Figure 47-1: Data for predicting monthly operating costs -
We would like to find the best forecast for monthly operating cost that has the form (which I’ll refer to as Form 1)
Monthly operating cost=Constant+B1*(Units A produced)+B2*(Units B produced)+B3*(Units C produced)
-
The Excel Data Analysis feature can find the equation for this form that best fits our data. Click Data Analysis in the Analysis group on the Data tab, and then select Regression. Fill in the Regression dialog box as shown in Figure 47-2.

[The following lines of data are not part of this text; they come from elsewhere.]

-- ==== Sys2Proof/Laws/Overlay.lean ====
section
/-! SUPPORT. What the sprite overlay does (R146, R147) and what one mixer dot does (R152), each said once. -/

namespace Sys2Proof.Machine

/-- The FIFO's x column read slot by slot. -/
theorem sp_x_iff (l : List SpritePixel) (o : Nat) :
    l.map SpritePixel.x = List.range' o l.length ↔ ∀ k q, l[k]? = some q → q.x = o + k := by
  constructor
  · intro h k q hq
    have := congrArg (·[k]?) h
    simp only [List.getElem?_map, hq, Option.map_some] at this
    have hk := (List.getElem?_eq_some_iff.1 hq).1
    rw [List.getElem?_range' hk] at this
    simpa using this
  · intro h
    apply List.ext_getElem?
    intro k
    rw [List.getElem?_map]
    by_cases hk : k < l.length
    · rw [List.getElem?_range' hk, List.getElem?_eq_getElem hk]
      simp [h k _ (List.getElem?_eq_getElem hk)]
    · rw [List.getElem?_eq_none (by simpa using hk), List.getElem?_eq_none (by simpa using hk)]
      rfl

/-- The pixel a sprite puts at screen x (R145, R146). -/
def overlayPixel (a : SpriteAttr) (lo hi : Byte) (x : Nat) : SpritePixel :=
  .pixel (a.columnColour lo hi ((x : Int) - a.x).toNat) (Palette.ofSprite a.pal) a.oam a.bgPrio x

/-- The merge of a sprite's pixel into a slot (R146). -/
def mergeSlot (a : SpriteAttr) (lo hi : Byte) (x : Nat) : Option SpritePixel → SpritePixel
  | none => overlayPixel a lo hi x
  | some old => if old.yieldsTo a.oam then overlayPixel a lo hi x else old

/-- One column of the overlay (R146, R147), where the column's place is in the FIFO or next after it. -/
theorem overlayColumn_spec (a : SpriteAttr) (lo hi : Byte) (c : Nat) (s : State)
    (h1 : (s.pipe.outputX : Int) ≤ max (a.x + c) 0)
    (h2 : min (max (a.x + c) 0) 160 ≤ (s.pipe.outputX : Int) + s.pipe.spFifo.length) :
    ∃ q, overlayColumn a lo hi c s = .ok { s with pipe.spFifo := q } ∧
      (∀ k : Nat, q[k]? =
        if ((s.pipe.outputX + k : Nat) : Int) = a.x + c ∧ s.pipe.outputX + k < 160
        then some (mergeSlot a lo hi (s.pipe.outputX + k) s.pipe.spFifo[k]?) else s.pipe.spFifo[k]?) := by
  unfold overlayColumn
  simp only [screenW]
  by_cases hoff : a.x + (c : Int) < 0 ∨ ((160 : Nat) : Int) ≤ a.x + c
  · rw [if_pos hoff]
    refine ⟨s.pipe.spFifo, rfl, fun k => ?_⟩
    rw [if_neg]
    rintro ⟨e1, e2⟩
    rcases hoff with h | h <;> push_cast at * <;> omega
  · rw [if_neg hoff]
    push_cast at hoff
    obtain ⟨x, hx⟩ : ∃ x : Nat, a.x + (c : Int) = x := ⟨(a.x + c).toNat, by omega⟩
    have hcol : c = ((x : Int) - a.x).toNat := by omega
    simp only [hx, Int.toNat_natCast] at h1 h2 ⊢
    rw [if_neg (by omega)]
    have hnew : SpritePixel.pixel (a.columnColour lo hi c) (Palette.ofSprite a.pal) a.oam a.bgPrio x =
        overlayPixel a lo hi x := by rw [overlayPixel, ← hcol]
    rw [hnew]
    cases hold : s.pipe.spFifo[x - s.pipe.outputX]? with
    | some old =>
      simp only
      have hlt := (List.getElem?_eq_some_iff.1 hold).1
      by_cases hy : old.yieldsTo a.oam = true
      · rw [if_pos hy]
        refine ⟨_, rfl, fun k => ?_⟩
        rw [List.getElem?_set]
        by_cases hk : x - s.pipe.outputX = k
        · subst hk
          rw [if_pos rfl, if_pos hlt, if_pos (by omega), hold]
          have : s.pipe.outputX + (x - s.pipe.outputX) = x := by omega
          simp [mergeSlot, hy, this]
        · rw [if_neg hk, if_neg (by omega)]
      · rw [if_neg hy]
        refine ⟨_, rfl, fun k => ?_⟩
        by_cases hk : x - s.pipe.outputX = k
        · subst hk
          rw [if_pos (by omega), hold]
          simp [mergeSlot, hy]
        · rw [if_neg (by omega)]
    | none =>
      simp only
      have hlen : x - s.pipe.outputX = s.pipe.spFifo.length := by
        have := List.getElem?_eq_none_iff.1 hold
        omega
      rw [if_pos hlen]
      refine ⟨_, rfl, fun k => ?_⟩
      rw [Fifo.pushBack, List.getElem?_append]
      by_cases hk : k < s.pipe.spFifo.length
      · rw [if_pos hk, if_neg (by omega)]
      · rw [if_neg hk]
        by_cases hk' : k = s.pipe.spFifo.length
        · subst hk'
          rw [if_pos (by omega), List.getElem?_eq_none le_rfl]
          have : s.pipe.outputX + s.pipe.spFifo.length = x := by omega
          simp [mergeSlot, this]
        · rw [if_neg (by omega), List.getElem?_eq_none (by simp only [List.length_singleton]; omega),
            List.getElem?_eq_none (by omega)]

/-- The columns `c .. c+m-1` of the overlay. -/
theorem overlayColumns_spec (a : SpriteAttr) (lo hi : Byte) (m c : Nat) (s : State)
    (h1 : (s.pipe.outputX : Int) ≤ max (a.x + c) 0)
    (h2 : min (max (a.x + c) 0) 160 ≤ (s.pipe.outputX : Int) + s.pipe.spFifo.length)
    (h3 : s.pipe.outputX + s.pipe.spFifo.length ≤ 160) :
    ∃ q, overlayColumns a lo hi (List.range' c m) s = .ok { s with pipe.spFifo := q } ∧
      s.pipe.spFifo.length ≤ q.length ∧ s.pipe.outputX + q.length ≤ 160 ∧
      (∀ k : Nat, q[k]? =
        if a.x + c ≤ ((s.pipe.outputX + k : Nat) : Int) ∧ ((s.pipe.outputX + k : Nat) : Int) < a.x + c + m ∧
          s.pipe.outputX + k < 160
        then some (mergeSlot a lo hi (s.pipe.outputX + k) s.pipe.spFifo[k]?) else s.pipe.spFifo[k]?) := by
  induction m generalizing c s with
  | zero =>
    refine ⟨s.pipe.spFifo, rfl, le_rfl, h3, fun k => ?_⟩
    rw [if_neg]
    push_cast
    omega
  | succ m ih =>
    obtain ⟨q, e1, e2⟩ := overlayColumn_spec a lo hi c s h1 h2
    rw [List.range'_succ, overlayColumns, e1]
    have hlen : s.pipe.spFifo.length ≤ q.length := by
      by_contra hc
      have := e2 q.length
      rw [List.getElem?_eq_none le_rfl, List.getElem?_eq_getElem (by omega)] at this
      split at this <;> cases this
    have hlen2 : s.pipe.outputX + q.length ≤ 160 := by
      by_contra hc
      have := e2 (q.length - 1)
      rw [List.getElem?_eq_getElem (by omega), if_neg (by omega), List.getElem?_eq_none (by omega)] at this
      cases this
    have hlen3 : min (max (a.x + c + 1) 0) 160 ≤ (s.pipe.outputX : Int) + q.length := by
      by_contra hc
      have hc1 : 0 ≤ a.x + c ∧ a.x + c < 160 ∧ (s.pipe.outputX : Int) + q.length ≤ a.x + c := by omega
      have := e2 (a.x + c - s.pipe.outputX).toNat
      rw [List.getElem?_eq_none (by omega), if_pos (by omega)] at this
      cases this
    obtain ⟨r, f1, f2, f3, f4⟩ := ih (c + 1) { s with pipe.spFifo := q } (by push_cast; omega)
      (by push_cast; omega) hlen2
    refine ⟨r, f1, le_trans hlen f2, f3, fun k => ?_⟩
    have h4 := f4 k
    simp only at h4
    rw [h4, e2 k]
    push_cast at *
    by_cases hk : (s.pipe.outputX : Int) + k = a.x + c
    · rw [if_neg (by omega)]
      by_cases hk2 : s.pipe.outputX + k < 160
      · rw [if_pos (by omega), if_pos (by omega)]
      · rw [if_neg (by omega), if_neg (by omega)]
    · by_cases hk2 : a.x + c + 1 ≤ (s.pipe.outputX : Int) + k ∧
          (s.pipe.outputX : Int) + k < a.x + c + 1 + m ∧ s.pipe.outputX + k < 160
      · rw [if_pos (by omega), if_neg (by omega), if_pos (by omega)]
      · rw [if_neg (by omega), if_neg (by omega), if_neg (by omega)]

/-- Putting a pixel by the overlay keeps the FIFO alignment and the pixels legal (R33, R36). -/
theorem overlay_aligned {a : SpriteAttr} {lo hi : Byte} {p : Pipeline} {q : List SpritePixel} (h : FifoAligned p)
    (hl : ∀ e ∈ p.spFifo, e.legal) (ha : a.oam < 40) (h2 : p.spFifo.length ≤ q.length)
    (h3 : p.outputX + q.length ≤ 160) (P : Nat → Prop) [DecidablePred P]
    (h4 : ∀ k : Nat, q[k]? = if P k then some (mergeSlot a lo hi (p.outputX + k) p.spFifo[k]?) else p.spFifo[k]?) :
    FifoAligned { p with spFifo := q } ∧ ∀ e ∈ q, e.legal := by
  have hx := (sp_x_iff _ _).1 h.sp_x
  constructor
  · refine ⟨h.1, h.2, le_trans h.3 h2, h3, (sp_x_iff _ _).2 fun k e he => ?_⟩
    simp only at he
    rw [h4] at he
    split at he
    · cases he
      cases ho : p.spFifo[k]? with
      | none => rfl
      | some o =>
        simp only [mergeSlot]
        split
        · rfl
        · exact hx k o ho
    · exact hx k e he
  · intro e he
    obtain ⟨k, hk, rfl⟩ := List.getElem_of_mem he
    have h5 := h4 k
    rw [List.getElem?_eq_getElem hk] at h5
    have hnew : (overlayPixel a lo hi (p.outputX + k)).legal := by
      refine ⟨?_, ha⟩
      unfold Palette.ofSprite
      split <;> simp
    split at h5
    · cases ho : p.spFifo[k]? with
      | none => rw [ho] at h5; rw [Option.some.inj h5]; exact hnew
      | some o =>
        rw [ho] at h5
        rw [Option.some.inj h5]
        simp only [mergeSlot]
        split
        · exact hnew
        · exact hl o (List.mem_of_getElem? ho)
    · exact hl _ (List.mem_of_getElem? h5.symm)

/-- The row of a sprite lies in the unsigned tile data area, at an even address (R43, R144). -/
theorem rowAddr_range (a : SpriteAttr) (ly : Byte) :
    0x8000 ≤ (a.rowAddr ly).toNat ∧ (a.rowAddr ly).toNat ≤ 0x8FFE := by
  unfold SpriteAttr.rowAddr
  simp only [tileDataBaseUnsigned, BitVec.toNat_ofNat]
  have h1 := (a.tileFor (a.line ly)).isLt
  have h2 : (a.line ly % 8).toNat ≤ 7 := by omega
  omega

/-- `SpriteFetchComplete()` said once (R143 to R146). -/
theorem spriteFetchComplete_spec (s : State)
    (h1 : (s.pipe.outputX : Int) ≤ s.pipe.sfetchCur.triggerX)
    (h2 : s.pipe.sfetchCur.triggerX ≤ (s.pipe.outputX : Int) + s.pipe.spFifo.length)
    (h3 : s.pipe.outputX + s.pipe.spFifo.length ≤ 160) :
    ∃ q, spriteFetchComplete s = .ok { s with pipe.spFifo := q } ∧
      s.pipe.spFifo.length ≤ q.length ∧ s.pipe.outputX + q.length ≤ 160 ∧
      (∀ k : Nat, q[k]? =
        if s.pipe.sfetchCur.x ≤ ((s.pipe.outputX + k : Nat) : Int) ∧
          ((s.pipe.outputX + k : Nat) : Int) < s.pipe.sfetchCur.x + 8 ∧ s.pipe.outputX + k < 160
        then some (mergeSlot s.pipe.sfetchCur (Memory.read s.vram (s.pipe.sfetchCur.rowAddr s.ly).toNat)
          (Memory.read s.vram ((s.pipe.sfetchCur.rowAddr s.ly).toNat + 1)) (s.pipe.outputX + k) s.pipe.spFifo[k]?)
        else s.pipe.spFifo[k]?) := by
  have hr := rowAddr_range s.pipe.sfetchCur s.ly
  have hr1 : (s.pipe.sfetchCur.rowAddr s.ly + 1).toNat = (s.pipe.sfetchCur.rowAddr s.ly).toNat + 1 := by
    rw [BitVec.toNat_add]
    simp only [BitVec.ofNat_eq_ofNat, BitVec.toNat_ofNat]
    omega
  unfold spriteFetchComplete
  simp only
  rw [readVram_ok (by omega), readVram_ok (by rw [hr1]; omega), hr1]
  unfold SpriteAttr.triggerX at h1 h2
  obtain ⟨q, e1, e2, e3, e4⟩ := overlayColumns_spec s.pipe.sfetchCur
    (Memory.read s.vram (s.pipe.sfetchCur.rowAddr s.ly).toNat)
    (Memory.read s.vram ((s.pipe.sfetchCur.rowAddr s.ly).toNat + 1)) 8 0 s (by push_cast; omega) (by push_cast; omega) h3
  refine ⟨q, ?_, e2, e3, ?_⟩
  · rw [List.range_eq_range']
    exact e1
  · intro k
    rw [e4 k]
    push_cast
    simp only [add_zero]

/-- One mixer dot on aligned FIFOs: nothing to do, or one pixel written and popped (R152). -/
theorem mixerDot_spec (s : State) (h : FifoAligned s.pipe) (hly : s.ly.toNat < 144) :
    (s.pipe.bgFifo = [] ∧ mixerDot s = .ok s) ∨
    (∃ bg bgs sp sps, s.pipe.bgFifo = bg :: bgs ∧ s.pipe.spFifo = sp :: sps ∧ s.pipe.outputX < 160 ∧
      mixerDot s = .ok { s with
        fb := FrameBuffer.write s.fb (s.ly.toNat * screenW + s.pipe.outputX) (sample s (mix s.bgWinEnable bg sp))
        pipe.bgFifo := bgs, pipe.spFifo := sps, pipe.outputX := s.pipe.outputX + 1 }) := by
  have h1 := h.push_le
  have h2 := h.bg_length
  have h3 := h.bg_le_sp
  cases hb : s.pipe.bgFifo with
  | nil => exact .inl ⟨rfl, by simp [mixerDot, hb]⟩
  | cons bg bgs =>
    cases hs : s.pipe.spFifo with
    | nil => simp [hb, hs] at h3
    | cons sp sps =>
      have ho : s.pipe.outputX < 160 := by simp [hb] at h1 h2; omega
      refine .inr ⟨bg, bgs, sp, sps, rfl, rfl, ho, ?_⟩
      have : s.ly.toNat * screenW + s.pipe.outputX < 23040 := by simp only [screenW]; omega
      simp only [mixerDot, hb, hs, fbWrite_ok this]
      rfl

/-- Popping one element of each FIFO keeps them aligned (R36). -/
theorem pop_aligned {p : Pipeline} {bg : BgPixel} {bgs : List BgPixel} {sp : SpritePixel} {sps : List SpritePixel}
    (h : FifoAligned p) (hb : p.bgFifo = bg :: bgs) (hs : p.spFifo = sp :: sps) :
    FifoAligned { p with bgFifo := bgs, spFifo := sps, outputX := p.outputX + 1 } := by
  obtain ⟨h1, h2, h3, h4, h5⟩ := h
  rw [hb] at h2 h3
  rw [hs] at h3 h4 h5
  simp only [List.length_cons] at h2 h3 h4
  refine ⟨h1, by simp only; omega, by simp only; omega, by simp only; omega, ?_⟩
  simp only [List.map_cons, List.length_cons, List.range'_succ, List.cons.injEq] at h5
  exact h5.2

end Sys2Proof.Machine
end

Figure 47-2: Regression dialog box Note If you haven’t previously installed the Analysis Toolpak, click the Microsoft Office Button, click the Excel Options button, and select Add-Ins. With Excel Add-ins in the Manage box, click Go, check the Analysis ToolPak box, and click OK.
-
The Input Y range, B3:B22, contains the dependent variable or data (including the Cost label) that we want to predict.
-
The Input X range, C3:E22, contains the data or independent variables (including the labels A Made, B Made, and C Made) that we want to use in the prediction. Excel has a limit of 15 independent variables, which must be in adjacent columns.
-
Because both the Input X and Input Y ranges include labels, I’ve checked the Labels box.
-
I chose to place the output in a new worksheet titled Regression.
-
Checking the Residuals box causes Excel to list, for each observation, the prediction from Form 1 and the residual, which equals the observed cost minus the predicted cost.
-
-
After clicking OK in the Regression dialog box, we obtain the output shown in Figures 47-3 and 47-4.
Figure 47-3: Original multiple regression output Figure 47-4: Original multiple regression residual output
What is the best prediction equation? We find in the Coefficients column (column B of the summary output) that the best equation of Form 1 that can be used to predict monthly cost is
Predicted monthly cost=35,102.90+2.07(AMade)+4.18(BMade)+4.79(CMade)
A natural question is, which of our independent variables are useful for predicting monthly cost? After all, if we had chosen the number of games won by the Seattle Mariners during a one month period as an independent variable, we would expect that this variable would have little effect on predicting monthly operating cost. When you run a regression, each independent variable has a p-value between 0 and 1. Any independent variable with a p-value (see column E) of less than or equal to 0.15 is considered to be useful for predicting the dependent variable. Thus, the smaller the p-value, the higher the predictive power of the independent variable. Our three independent variables have p-values of 0.23 (for A Made), 0.025 (for B Made), and 0.017 (for C Made). These p-values may be interpreted as follows:
-
When we use B Made and C Made to predict monthly operating cost, we have a 77 percent chance (1–0.23) that A Made adds predictive power.
-
When we use A Made and C Made to predict monthly operating cost, there is a 97.5 percent chance (1–0.025) that B Made adds predictive power.
-
When we use A Made and B Made to predict monthly operating cost, there is a 98.3 percent chance (1–0.017) that C Made adds predictive power.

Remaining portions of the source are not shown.